Я ошалело поднял голову.

— Один из? Вы сказали, один из? — Чтобы выработать хотя бы один такой вариант… Да что один! — половину, четверть — без Сызрани и профессора Урзанчика — мне потребовался бы, наверное, год. И откуда только берутся такие в наше время!

А из Чеботарки. Я спросил, откуда берутся, и отвечаю: из Чеботарки. Это в тридцати пяти километрах от Светополя, в знаменитой Алафьевской долине. Ее отлогие склоны покрыты виноградниками, а внизу буйствуют сады, которые справедливо называют райскими. Кто из моих земляков не знает алафьевских абрикосов? Или алафьевского винограда «Нимранг» — оранжевого и крупного, как грецкий орех, с сизым отливом? Кстати, есть здесь и ореховая роща, а из тутошней белой черешни «воловье сердце» получается, как утверждают знатоки, лучшее в мире черешневое варенье. Говоря о неизменной груше в руке Василь Васильича, я не упомянул, что это всегда была алафьевская груша. Светопольцам, впрочем, это и так понятно.

В совхозе «Чеботарский» я бывал по своим журналистским надобностям и до Свечкина, но не слишком часто, ибо совхоз считался благополучным, а это, как я уже говорил, не моя стихия. По склонам карабкались вверх дома — совхоз рос, росла и Чеботарка. Сложенные из камня-ракушечника, оштукатуренные и беленые, в зелени приусадебных участков, они мало чем отличались друг от друга, но один, стоящий слева от дороги, если ехать из города, непременно обратил бы на себя ваше внимание.

В пику общему архитектурному плану села — а таковой, я думаю, существовал — дом стоял как-то боком, настороженно глядя на дорогу двумя темными окнами. Крутая черепичная крыша напоминала изборожденный морщинами лоб. Угадывалось и некое подобие рта — в том месте, где фундамент стыковался со стеной, но эта горизонтальная линия была слишком тонка, словно дом неодобрительно поджал губы. Впечатление подозрительности и неприветливости усугублял лиловый штакетник. Это и был дом Свечкина.

Я умышленно прибег к несколько импрессионистскому письму, дабы передать первое впечатление от встречи с отцом героя моего очерка, а теперь еще и моего доброго знакомого. Мы приехали сюда в первых числах сентября, в пору, когда мое восхищение Свечкиным достигло апогея; приехали на редакционной машине в одно из воскресений, воспользовавшись тем, что Рудику надо было обкатать за городом новый двигатель.

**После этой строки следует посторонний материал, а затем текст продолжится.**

@[simp] theorem writeCells_hold (address : Nat) (bytes : List Byte) (s : State) :
    (writeCells address bytes s).hold = s.hold := rfl

@[simp] theorem writeCells_ans (address : Nat) (bytes : List Byte) (s : State) :
    (writeCells address bytes s).ans = s.ans := rfl

@[simp] theorem writeCells_bay (address : Nat) (bytes : List Byte) (s : State) :
    (writeCells address bytes s).bay = s.bay := rfl

@[simp] theorem writeCells_pac (address : Nat) (bytes : List Byte) (s : State) :
    (writeCells address bytes s).pac = s.pac := rfl

@[simp] theorem writeCells_share (address : Nat) (bytes : List Byte) (s : State) :
    (writeCells address bytes s).share = s.share := rfl

@[simp] theorem writeCells_host (address : Nat) (bytes : List Byte) (s : State) :
    (writeCells address bytes s).host = s.host := rfl

@[simp] theorem writeCells_mgmt (address : Nat) (bytes : List Byte) (s : State) :
    (writeCells address bytes s).mgmt = s.mgmt := rfl

@[simp] theorem writeCells_note (address : Nat) (bytes : List Byte) (s : State) :
    (writeCells address bytes s).note = s.note := rfl

@[simp] theorem writeCells_ret (address : Nat) (bytes : List Byte) (s : State) :
    (writeCells address bytes s).ret = s.ret := rfl

@[simp] theorem writeCells_cfg (address : Nat) (bytes : List Byte) (s : State) :
    (writeCells address bytes s).cfg = s.cfg := rfl

@[simp] theorem writeCells_choices (address : Nat) (bytes : List Byte) (s : State) :
    (writeCells address bytes s).choices = s.choices := rfl

@[simp] theorem writeCells_pending (address : Nat) (bytes : List Byte) (s : State) :
    (writeCells address bytes s).pending = s.pending := rfl

@[simp] theorem startDelivery_time (s : State) :
    (startDelivery s).time = s.time := by
  unfold startDelivery
  dsimp only
  repeat' split
  all_goals simp

@[simp] theorem startDelivery_lan (s : State) :
    (startDelivery s).lan = s.lan := by
  unfold startDelivery
  dsimp only
  repeat' split
  all_goals simp

@[simp] theorem startDelivery_cls (s : State) :
    (startDelivery s).cls = s.cls := by
  unfold startDelivery
  dsimp only
  repeat' split
  all_goals simp

@[simp] theorem startDelivery_pow (s : State) :
    (startDelivery s).pow = s.pow := by
  unfold startDelivery
  dsimp only
  repeat' split
  all_goals simp

@[simp] theorem startDelivery_hold (s : State) :
    (startDelivery s).hold = s.hold := by
  unfold startDelivery
  dsimp only
  repeat' split
  all_goals simp

@[simp] theorem startDelivery_ans (s : State) :
    (startDelivery s).ans = s.ans := by
  unfold startDelivery
  dsimp only
  repeat' split
  all_goals simp

@[simp] theorem startDelivery_bay (s : State) :
    (startDelivery s).bay = s.bay := by
  unfold startDelivery
  dsimp only
  repeat' split
  all_goals simp

@[simp] theorem startDelivery_share (s : State) :
    (startDelivery s).share = s.share := by
  unfold startDelivery
  dsimp only
  repeat' split
  all_goals simp

@[simp] theorem startDelivery_mgmt (s : State) :
    (startDelivery s).mgmt = s.mgmt := by
  unfold startDelivery
  dsimp only
  repeat' split
  all_goals simp

@[simp] theorem startDelivery_note (s : State) :
    (startDelivery s).note = s.note := by
  unfold startDelivery
  dsimp only
  repeat' split
  all_goals simp

@[simp] theorem startDelivery_ret (s : State) :
    (startDelivery s).ret = s.ret := by
  unfold startDelivery
  dsimp only
  repeat' split
  all_goals simp
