theorem popHeld_cons {x : HeldRecord} {rest : List HeldRecord} (records : s.hold.records = x :: rest) :
    popHeld s =
      { s with
        cells.ring.head := (s.cells.ring.head + x.cells) % s.cells.part.hold,
        cells.ring.used := s.cells.ring.used - x.cells,
        hold.records := rest,
        hold.overflow := s.hold.overflow && !rest.isEmpty } := by
  unfold popHeld
  rw [records]

theorem release_empty (records : s.hold.records = []) : release s = s := by
  unfold release
  rw [records]
  rfl

theorem release_waits (h : s.pow.box ≠ .run) : release s = s := by
  unfold release
  cases s.hold.records with
  | nil => rfl
  | cons r rest => simp [releaseN, h]

/-- A FRESH head takes the release position (R67, R69). -/
theorem release_fresh {y : HeldRecord} {rest : List HeldRecord} (run : s.pow.box = .run) (up : s.host.up = true)
    (idle : s.hold.sending = false) (records : s.hold.records = y :: rest) (fresh : y.stale = false) :
    release s =
      handReleased (frameData (readRing s.cells.mem s.cells.part y.firstCell y.length))
        { s with hold.sending := true } := by
  unfold release
  rw [records, List.length_cons]
  simp [releaseN, run, up, idle, records, fresh]

/-- A released frame on a link with nothing to send starts at once (R69). -/
theorem handReleased_starts {data : List Byte} (up : s.host.up = true) (free : s.host.sending = none)
    (responses : s.host.responses = []) (lpath : s.host.lpath = []) :
    handReleased data s = { s with host.sending := some (.held (withFcs data)) } := by
  simp [handReleased, hostKick, up, free, responses, lpath]

theorem afterSent_held (w : List Byte) : afterSent (.held w) s =
    hostKick (release { popHeld { s with host.sending := none } with hold.sending := false }) := rfl

end

/-- Settles O49: the host arbiter by the queue that is not empty first, and release behind a sent frame. -/
theorem theHostLinkSendsByPriority : Obligations.TheHostLinkSendsByPriority := by
  refine ⟨fun s idle => ?_, fun s w up sent => ?_,
    fun s w x y rest u up sent records fresh responses lpath delivery hu => ?_,
    fun s w x up sent records responses lpath delivery => ?_⟩
  · simp [exec, execHostLinkFrameSent, idle]
  · obtain ⟨f, sending, reported⟩ : ∃ f, s.host.sending = some f ∧
        afterSent f s = hostKick { s with host.sending := none } := by
      obtain sent | sent := sent <;> exact ⟨_, sent, rfl⟩
    have kick := reported
    refine ⟨fun x xs responses waits => ?_, fun x xs responses requests deferred => ?_, fun responses =>
      ⟨fun x xs lpath => ?_, fun lpath => ⟨fun k owner n delivery slot => ?_, fun delivery => ?_⟩⟩⟩
    · rw [hostKick_response (s := { s with host.sending := none }) up rfl responses] at kick
      rw [hostLinkFrameSent_eq sending, if_neg, kick]
      rintro ⟨-, claims⟩
      rw [kick, managementClaims_iff] at claims
      exact waits.elim (· claims.1) (· claims.2)
    · rw [hostKick_response (s := { s with host.sending := none }) up rfl responses] at kick
      rw [hostLinkFrameSent_eq sending, if_pos, kick]
      rw [kick, managementClaims_iff, responses]
      exact ⟨Nat.lt_succ_self _, requests, deferred⟩
    · rw [hostLinkFrameSent_quiet sending responses, kick,
        hostKick_lpath (s := { s with host.sending := none }) up rfl responses lpath]
    · rw [hostLinkFrameSent_quiet sending responses, kick,
        hostKick_deliver (s := { s with host.sending := none }) up rfl responses lpath delivery, slot]
      rfl
    · rw [hostLinkFrameSent_quiet sending responses, kick]
      exact congrArg Host.Outcome.next (hostKick_empty responses lpath delivery)
  · have popped : { popHeld { s with host.sending := none } with hold.sending := false } = u := by
      rw [popHeld_cons (s := { s with host.sending := none }) records, hu]
      simp
    have free : u.host.sending = none := by rw [hu]
    have hostUp : u.host.up = true := by rw [hu]; exact up
    have noResponse : u.host.responses = [] := by rw [hu]; exact responses
    have noFrame : u.host.lpath = [] := by rw [hu]; exact lpath
    have mem : u.cells.mem = s.cells.mem := by rw [hu]
    have part : u.cells.part = s.cells.part := by rw [hu]
    rw [hostLinkFrameSent_quiet sent responses, afterSent_held, popped]
    refine ⟨fun run => ?_, fun asleep => ?_⟩
    · rw [release_fresh (y := y) (rest := rest) (by rw [hu]; exact run) hostUp (by rw [hu]) (by rw [hu]) fresh,
        handReleased_starts (s := { u with hold.sending := true }) hostUp free noResponse noFrame, hostKick_busy rfl,
        mem, part]
    · rw [release_waits (by rw [hu]; exact asleep), hostKick_empty noResponse noFrame (by rw [hu]; exact delivery)]
  · rw [hostLinkFrameSent_quiet sent responses, afterSent_held,
      popHeld_cons (s := { s with host.sending := none }) records, release_empty rfl, hostKick_empty]
    · simp
    · exact responses
    · exact lpath
    · exact delivery
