-- ==== Sys2Proof/Machine/Ports.lean ====
section
/-! DEFINITION. The output ports (R29). They are functions of the registers alone, so no input
reaches an output without an edge, and sampling them changes nothing. -/

namespace Sys2Proof.Machine

/-- The values on the six output ports (R29). -/
structure Outputs (W : Nat) where
  /-- `q_low`. -/
  qLow : Word W
  /-- `q_high`. -/
  qHigh : Word W
  /-- `q_third`. -/
  qThird : Word W
  /-- `q_d0`. -/
  qD0 : Word W
  /-- `q_d1`. -/
  qD1 : Word W
  /-- `q_d2`. -/
  qD2 : Word W
  deriving DecidableEq, Repr

/-- Each output is driven directly by its register (R29). -/
def Regs.outputs {W : Nat} (r : Regs W) : Outputs W :=
  { qLow := r.L, qHigh := r.H, qThird := r.T, qD0 := r.D0, qD1 := r.D1, qD2 := r.D2 }

/-- The outputs between two edges (R140, R148). What a host would sample at an edge is given no
meaning (U4; DEDUCED, safe, log 10). -/
def State.outputs (s : State) : Outputs s.W := s.regs.outputs

/-- The two-register result of `tally_mod3`: `(low, high)` (R79). -/
def Outputs.tallyMod3 {W : Nat} (o : Outputs W) : Word W × Word W := (o.qLow, o.qHigh)

/-- The result of `tally_mod4`: `(d0, d1, d2)` (R64). -/
def Outputs.tallyMod4 {W : Nat} (o : Outputs W) : Word W × Word W × Word W := (o.qD0, o.qD1, o.qD2)

end Sys2Proof.Machine
end

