/-- The host's duty at an edge is that the sample has values. -/
theorem Sample.defined_iff (p : Sample W) : p.defined = true ↔ p.inputs? ≠ none := by
  simp [Sample.defined, Sample.inputs?_eq_none_iff, Option.isSome_iff_ne_none, and_assoc]

/-- All that a step can do: hold past the end of the schedule, take a defined sample and let its
edge act on the registers, or refuse an undefined one. -/
theorem step_cases (s : State) :
    (s.presented = [] ∧ step s = .next s) ∨
    (∃ v ps, s.presented = Inputs.sample v :: ps ∧ step s = .next ⟨s.W, s.regs.edge v, ps⟩) ∨
    (∃ p ps, s.presented = p :: ps ∧ p.inputs? = none ∧ step s = .refused .undefinedInput) := by
  obtain ⟨W, r, presented⟩ := s
  cases presented with
  | nil => exact .inl ⟨rfl, step_nil r⟩
  | cons p ps =>
    obtain ⟨v, hv, -⟩ | ⟨hp, hedge⟩ := edge_cases ⟨W, r, ps⟩ p
    · obtain rfl := Sample.inputs?_eq_some hv
      exact .inr (.inl ⟨v, ps, rfl, step_sample r ps v⟩)
    · exact .inr (.inr ⟨p, ps, rfl, hp, (step_cons r p ps).trans hedge⟩)

/-- A step that has a next state held, or took a sample whose edge acted on the registers. -/
theorem step_eq_next {s t : State} (h : step s = .next t) :
    (s.presented = [] ∧ t = s) ∨
    ∃ v ps, s.presented = Inputs.sample v :: ps ∧ t = ⟨s.W, s.regs.edge v, ps⟩ := by
  obtain ⟨hs, hstep⟩ | ⟨v, ps, hs, hstep⟩ | ⟨p, ps, -, -, hstep⟩ := step_cases s
  · rw [hstep] at h
    cases h
    exact .inl ⟨hs, rfl⟩
  · rw [hstep] at h
    cases h
    exact .inr ⟨v, ps, hs, rfl⟩
  · simp [hstep] at h

/-- R150: a step is refused exactly when the next sample has an undefined port. -/
theorem step_eq_refused_iff (s : State) (q : Refusal) :
    step s = .refused q ↔
      q = .undefinedInput ∧ ∃ p ps, s.presented = p :: ps ∧ p.inputs? = none := by
  obtain ⟨hs, hstep⟩ | ⟨v, ps, hs, hstep⟩ | ⟨p, ps, hs, hp, hstep⟩ := step_cases s
  · simp [hs, hstep]
  · simp [hs, hstep]
  · simp [hs, hstep, hp, eq_comm]

/-- Settles O20: `Fault` has no constructor, and a sample without values has an undefined port. -/
theorem stepStopsOnlyOnUndefinedInputs : Obligations.StepStopsOnlyOnUndefinedInputs := by
  intro s
  refine ⟨fun f => (nomatch f), fun q => ?_⟩
  simp only [step_eq_refused_iff, Sample.inputs?_eq_none_iff]

/-- A host that keeps its duty gets a next state, and its duty is then kept on what is left. -/
theorem step_of_driven {s : State} (h : s.driven = true) :
    ∃ t, step s = .next t ∧ t.driven = true := by
  rw [State.driven, List.all_eq_true] at h
  obtain ⟨hs, hstep⟩ | ⟨v, ps, hs, hstep⟩ | ⟨p, ps, hs, hp, -⟩ := step_cases s
  · exact ⟨s, hstep, by simp [State.driven, hs]⟩
  · rw [hs] at h
    exact ⟨_, hstep, List.all_eq_true.mpr fun p hp => h p (List.mem_cons_of_mem _ hp)⟩
  · have hdefined := h p (by simp [hs])
    exact absurd hp ((Sample.defined_iff p).mp hdefined)

/-- Settles O21, by induction on the number of edges. -/
theorem drivenRunsNeverStop : Obligations.DrivenRunsNeverStop := by
  intro n
  induction n with
  | zero => exact fun s _ => ⟨s, runEdges_zero s⟩
  | succ n ih =>
    intro s hdriven
    obtain ⟨t, hstep, ht⟩ := step_of_driven hdriven
    rw [runEdges_succ hstep]
    exact ih t ht

/-- Settles O24: the registers are all that an edge writes. -/
theorem stepWritesOnlyTheRegisters : Obligations.StepWritesOnlyTheRegisters := by
  intro s t hstep
  obtain ⟨hs, rfl⟩ | ⟨v, ps, hs, rfl⟩ := step_eq_next hstep
  · exact ⟨t.regs, by rw [hs, List.tail_nil, ← hs]⟩
  · exact ⟨s.regs.edge v, by rw [hs, List.tail_cons]⟩

theorem State.bank4Agrees_iff (s : State) : s.bank4Agrees ↔ ∃ D, s.regs.bank4 = (D, D, D) := by
  simp only [State.bank4Agrees, Regs.bank4, Prod.mk.injEq]
  exact ⟨fun ⟨h01, h12⟩ => ⟨s.regs.D2, h01.trans h12, h12, rfl⟩,
    fun ⟨_, h0, h1, h2⟩ => ⟨h0.trans h1.symm, h1.trans h2.symm⟩⟩

/-- R89 for one edge: only ACC4 writes bank 4 other than to zero, and from equal registers it writes
all three alike. -/
theorem Regs.edge_bank4_of_equal {r : Regs W} {D : Word W} (v : Inputs W)
    (h : r.bank4 = (D, D, D)) : ∃ E, (r.edge v).bank4 = (E, E, E) := by
  obtain ⟨-, -, -, hedge⟩ | ⟨-, -, -, hedge⟩ | ⟨-, -, -, hedge⟩ | ⟨-, -, -, hedge⟩ := v.edge_arms
  · exact ⟨0#W, by rw [hedge, Regs.bank4_zero]⟩
  · exact ⟨D, by rw [hedge, Regs.acc3_bank4, h]⟩
  · exact ⟨v.data &&& ~~~D, by rw [hedge, Regs.acc4_bank4_of_equal v.data h]⟩
  · exact ⟨D, by rw [hedge, h]⟩

/-- Settles O25. -/
theorem stepKeepsBank4Agreement : Obligations.StepKeepsBank4Agreement := by
  intro s t hs hstep
  obtain ⟨-, rfl⟩ | ⟨v, ps, -, rfl⟩ := step_eq_next hstep
  · exact hs
  · obtain ⟨D, hD⟩ := s.bank4Agrees_iff.mp hs
    exact (State.bank4Agrees_iff _).mpr (Regs.edge_bank4_of_equal v hD)

/-- Settles O26: all three registers are zero. -/
theorem resetHasBank4Agreement : Obligations.ResetHasBank4Agreement :=
  have hzero (W : Nat) : (State.resetAt W).bank4Agrees := ⟨rfl, rfl⟩
  ⟨hzero _, hzero⟩

/-- Settles O22: each edge holds, and leaves the schedule empty. -/
theorem unscheduledEdgeHolds : Obligations.UnscheduledEdgeHolds := by
  intro n W r
  induction n with
  | zero => exact runEdges_zero _
  | succ n ih => rw [runEdges_succ (step_nil r), ih]

end Sys2Proof.Machine
end

section
/-! PROOFS. The corner cases of ACC3 and ACC4, and that no edge moves a value between positions
(R76, R80, R86, R93). -/

namespace Sys2Proof.Machine

variable {W : Nat}

/-- A lane of bank 3 is its count, written in three bits. -/
theorem Regs.lane3_eq_of_count3 {r : Regs W} {i : Fin W} {n : Nat} (h : r.count3 i = n) :
    r.lane3 i = (n / 4 % 2 == 1, n / 2 % 2 == 1, n % 2 == 1) := by
  obtain ⟨hL, hH, hT⟩ := r.bits_of_count3 i
  rw [Regs.lane3, hL, hH, hT, h]

/-- Where X[i] = 1, ACC3 leaves the lane of the next count. -/
theorem Regs.lane3_acc3_of_count3 {r : Regs W} {X : Word W} {i : Fin W} {n : Nat}
    (hX : X.getLsbD i = true) (h : r.count3 i = n) :
    (r.acc3 X).lane3 i =
      ((n + 1) % 8 / 4 % 2 == 1, (n + 1) % 8 / 2 % 2 == 1, (n + 1) % 8 % 2 == 1) := by
  refine Regs.lane3_eq_of_count3 ?_
  rw [Regs.count3_acc3, hX, h, Bool.toNat_true]

/-- ACC3 twice with one element brings L back. -/
theorem Regs.acc3_acc3_L (r : Regs W) (X : Word W) : ((r.acc3 X).acc3 X).L = r.L := by
  rw [Regs.acc3_L, Regs.acc3_L, BitVec.xor_assoc, BitVec.xor_self, BitVec.xor_zero]

/-- ACC3 of an element that is not zero changes L. -/
theorem Regs.acc3_L_ne (r : Regs W) {X : Word W} (hX : X ≠ 0#W) : (r.acc3 X).L ≠ r.L := by
  simpa using hX

/-- Settles O32: L as an exclusive or, the rest by counting at one position. -/
theorem acc3CornerCases : Obligations.Acc3CornerCases := by
  intro W r X
  refine ⟨r.acc3_acc3_L X, fun hX h => ?_, fun i hX => ⟨?_,
    Regs.lane3_acc3_of_count3 hX, Regs.lane3_acc3_of_count3 hX,
    Regs.lane3_acc3_of_count3 hX, Regs.lane3_acc3_of_count3 hX⟩, fun h => ?_⟩
  · exact (r.acc3 X).acc3_L_ne hX (congrArg Regs.L h)
  · rw [Regs.count3_acc3, Regs.count3_acc3, hX, Bool.toNat_true]
    omega
  · simp only [Regs.bank3, Prod.mk.injEq] at h ⊢
    obtain ⟨hL, hH, hT⟩ := h
    simp [Regs.carry, Regs.carry2, hL, hH, hT]

/-- Settles O39: each case is the law of bank 4 from equal registers. -/
theorem acc4CornerCases : Obligations.Acc4CornerCases := by
  intro W r X
  have honce (Y : Word W) := Regs.acc4_bank4_of_zero Y Regs.bank4_zero
  refine ⟨fun h01 h12 => ?_, honce X, Regs.acc4_bank4_of_same (honce X), honce _,
    Regs.acc4_bank4_of_same (honce _)⟩
  exact Regs.acc4_zero_bank4_of_equal (D := r.D0) (by simp [Regs.bank4, ← h12, ← h01])

/-- What an edge does to a lane of bank 3: only a restart and ACC3 write it, and ACC3 by its
table. -/
theorem Regs.lane3_edge (r : Regs W) (v : Inputs W) (i : Fin W) :
    (r.edge v).lane3 i =
      if v.restarts then (false, false, false)
      else if v.element3?.isSome then acc3Table (r.lane3 i) (v.data.getLsbD i)
      else r.lane3 i := by
  obtain ⟨hrestart, -, -, hedge⟩ | ⟨hrestart, helem, -, hedge⟩ | ⟨hrestart, helem, -, hedge⟩ |
    ⟨hrestart, helem, -, hedge⟩ := v.edge_arms
  · simp [hrestart, hedge, Regs.lane3]
  · simp [hrestart, helem, hedge, Regs.lane3_acc3]
  · simp [hrestart, helem, hedge, Regs.lane3]
  · simp [hrestart, helem, hedge]

/-- What an edge does to a lane of bank 4: only a restart and ACC4 write it, and ACC4 by its
table. -/
theorem Regs.lane4_edge (r : Regs W) (v : Inputs W) (i : Fin W) :
    (r.edge v).lane4 i =
      if v.restarts then (false, false, false)
      else if v.element4?.isSome then acc4Table (r.lane4 i) (v.data.getLsbD i)
      else r.lane4 i := by
  obtain ⟨hrestart, -, -, hedge⟩ | ⟨hrestart, -, helem, hedge⟩ | ⟨hrestart, -, helem, hedge⟩ |
    ⟨hrestart, -, helem, hedge⟩ := v.edge_arms
  · simp [hrestart, hedge, Regs.lane4]
  · simp [hrestart, helem, hedge, Regs.lane4]
  · simp [hrestart, helem, hedge, Regs.lane4_acc4]
  · simp [hrestart, helem, hedge]

/-- Which arm an edge takes does not depend on `cmd_data`. -/
theorem Inputs.arm_congr {v u : Inputs W} (hrst : v.rst = u.rst) (hvalid : v.valid = u.valid)
    (hop : v.op = u.op) :
    v.restarts = u.restarts ∧ v.element3?.isSome = u.element3?.isSome ∧
      v.element4?.isSome = u.element4?.isSome := by
  simp only [Inputs.restarts, Inputs.element3?, Inputs.element4?, hrst, hvalid, hop]
  refine ⟨trivial, ?_, ?_⟩ <;> split <;> rfl

/-- Settles O43: the arm is the same on both sides, and each arm is a function of the lane and of
the element's bit. -/
theorem lanesAreIndependent : Obligations.LanesAreIndependent := by
  intro W r q ps v u i hlane3 hlane4 hrst hvalid hop hdata
  obtain ⟨hrestarts, helem3, helem4⟩ := Inputs.arm_congr hrst hvalid hop
  refine ⟨r.edge v, q.edge u, step_sample r ps v, step_sample q ps u, ?_, ?_⟩
  · rw [Regs.lane3_edge, Regs.lane3_edge, hrestarts, helem3, hlane3, hdata]
  · rw [Regs.lane4_edge, Regs.lane4_edge, hrestarts, helem4, hlane4, hdata]

end Sys2Proof.Machine
end

section
/-! PROOFS. The control commands, the step that runs a presented word, and runs that are traced or
restarted (R100, R101, R126, R140 to R146). -/

namespace Sys2Proof.Machine

variable {W : Nat}

/-- Settles O8. -/
theorem nopChangesNothing : Obligations.NopChangesNothing := fun s =>
  exec_mk .nop s.regs s.presented

/-- Settles O9. -/
theorem clrZeroesAllRegisters : Obligations.ClrZeroesAllRegisters := fun s =>
  exec_mk .clr s.regs s.presented

/-- Settles O50: the registers before the first reset are read as any others. -/
theorem commandBeforeResetActsOnDraws : Obligations.CommandBeforeResetActsOnDraws := fun k W =>
  exec_mk (.acc3 1) (State.powerOn k W).regs []

/-- Settles O13: for ACC3 and ACC4 the element 1 twice from reset, which sets bit 0 and clears it
again. -/
theorem idempotentCommands : Obligations.IdempotentCommands := by
  refine ⟨fun s t h => ?_, fun s t h => ?_, ?_, ?_⟩
  · rw [nopChangesNothing] at h
    cases h
    exact ⟨nopChangesNothing _, rfl⟩
  · rw [clrZeroesAllRegisters] at h
    cases h
    exact clrZeroesAllRegisters _
  · exact ⟨State.reset, _, _, 1, exec_mk .., exec_mk .., by decide⟩
  · exact ⟨State.reset, _, _, 1, exec_mk .., exec_mk .., by decide⟩

/-- Settles O14. -/
theorem stepRunsDecodedCommand : Obligations.StepRunsDecodedCommand := by
  rintro W r ps op d i rfl
  rw [step_sample, exec_mk, Regs.edge_of_command r rfl rfl, Inputs.word]

/-- Settles O19. -/
theorem resetAndClrGiveTheSameState : Obligations.ResetAndClrGiveTheSameState := by
  intro W r ps v d hrst
  rw [step_sample, step_sample, Regs.edge_of_rst r hrst, Regs.edge_clr]
  exact ⟨rfl, rfl⟩

/-- A number that is a command word presents that word. -/
theorem Sample.ofNumber_of_lt {w : Nat} (h : w < 2 ^ (2 + W)) :
    Sample.ofNumber W w = (Inputs.ofWord (BitVec.ofNat (2 + W) w)).sample := by
  simp [Sample.ofNumber, commandWord?, h, Inputs.ofWord, Inputs.sample]

/-- A presented number that is a command word runs as its command. -/
theorem step_withFetchWord_of_lt (s : State) (nbits : Nat) {w : Nat} (h : w < 2 ^ (2 + s.W)) :
    step (s.withFetchWord nbits w) = exec (decode (BitVec.ofNat (2 + s.W) w)) s := by
  obtain ⟨W, r, ps⟩ := s
  rw [State.withFetchWord, State.setPresented_mk, Sample.ofNumber_of_lt h, step_sample, exec_mk,
    Regs.edge_of_command r rfl rfl, Inputs.word_ofWord]

/-- A presented number that is no command word leaves the command wires undefined. -/
theorem step_withFetchWord_of_not_lt (s : State) (nbits : Nat) {w : Nat}
    (h : ¬ w < 2 ^ (2 + s.W)) : step (s.withFetchWord nbits w) = .refused .undefinedInput := by
  have hop : (Sample.ofNumber s.W w).op = none := by simp [Sample.ofNumber, commandWord?, h]
  exact (step_eq_refused_iff _ _).mpr
    ⟨rfl, _, _, rfl, (Sample.inputs?_eq_none_iff _).mpr (.inr (.inr (.inl hop)))⟩

/-- The numbers of a row of the opcode table are those of the reference width's command words. -/
theorem decodeTableWord_eq (nbits w : Nat) :
    decodeTableWord nbits w =
      if w < 2 ^ (2 + State.reset.W) then some (decode (BitVec.ofNat (2 + State.reset.W) w))
      else none := by
  rw [decodeTableWord, commandWord?, apply_ite (Option.map decode)]
  rfl

/-- Settles O23. -/
theorem presentedWordRunsNext : Obligations.PresentedWordRunsNext := by
  refine ⟨fun s nbits w => step_withFetchWord_of_lt s nbits, fun nbits w i h => ?_,
    fun nbits w h => ?_⟩
  · rw [decodeTableWord_eq, Option.ite_none_right_eq_some] at h
    obtain ⟨hlt, hdecode⟩ := h
    rw [step_withFetchWord_of_lt _ nbits hlt, Option.some.inj hdecode]
  · refine step_withFetchWord_of_not_lt _ nbits fun hlt => ?_
    rw [decodeTableWord_eq, if_pos hlt] at h
    cases h

/-- The trace after `k + 1` edges holds the outputs that those edges leave. -/
theorem Regs.trace_getElem? (r : Regs W) {vs : List (Inputs W)} {k : Nat} (h : k < vs.length) :
    (r.trace vs)[k]? = some ((vs.take (k + 1)).foldl Regs.edge r).outputs := by
  induction vs generalizing r k with
  | nil => simp at h
  | cons v vs ih =>
    cases k with
    | zero => rfl
    | succ k => exact ih (r.edge v) (Nat.lt_of_succ_lt_succ h)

Свечкин сулил нам арбузы, какие-то необыкновенные, уже осенние персики и гостеприимство отца. Арбузы мы увидели сразу, едва, выйдя из машины, приблизились к лиловой ограде. Они лежали за этой угрюмой решеткой, полосатые, как арестанты, и огромные, причем довольно далеко друг от друга, словно и друг дружке-то не доверяли. Из конуры, которая, как и дом, стояла боком, но в отличие от дома наблюдала за дорогой не двумя, а одним глазом, вышел, позванивая цепью, пес и строго уставился на нас. Хоть бы вильнул хвостом, увидев своего (Свечкин-то бывал тут часто), хоть бы гавкнул, увидев нас с Рудиком! Нет, стоял и смотрел. Потом из дома так же молча и медленно вышел бровастый старик в телогрейке и коротких, с обрезанными голенищами валенках — это в самом-то начале осени, когда еще вовсю жарило солнце и мы даже пиджаки оставили в машине! Он не сразу двинулся к нам, чтобы открыть калитку, которая не отпиралась снаружи, а остановился и некоторое время неодобрительно взирал на нас. Ну точь-в-точь, как его пес.

— Здравствуй, папа, — сказал Свечкин.

Старик не ответил. Подошел, пощупал глазками сперва меня, потом Рудика, держащегося поодаль, и лишь после этого завозился с калиткой. Наконец она открылась — к моему удивлению, без скрипа, в ожидании которого я едва не втянул голову в плечи.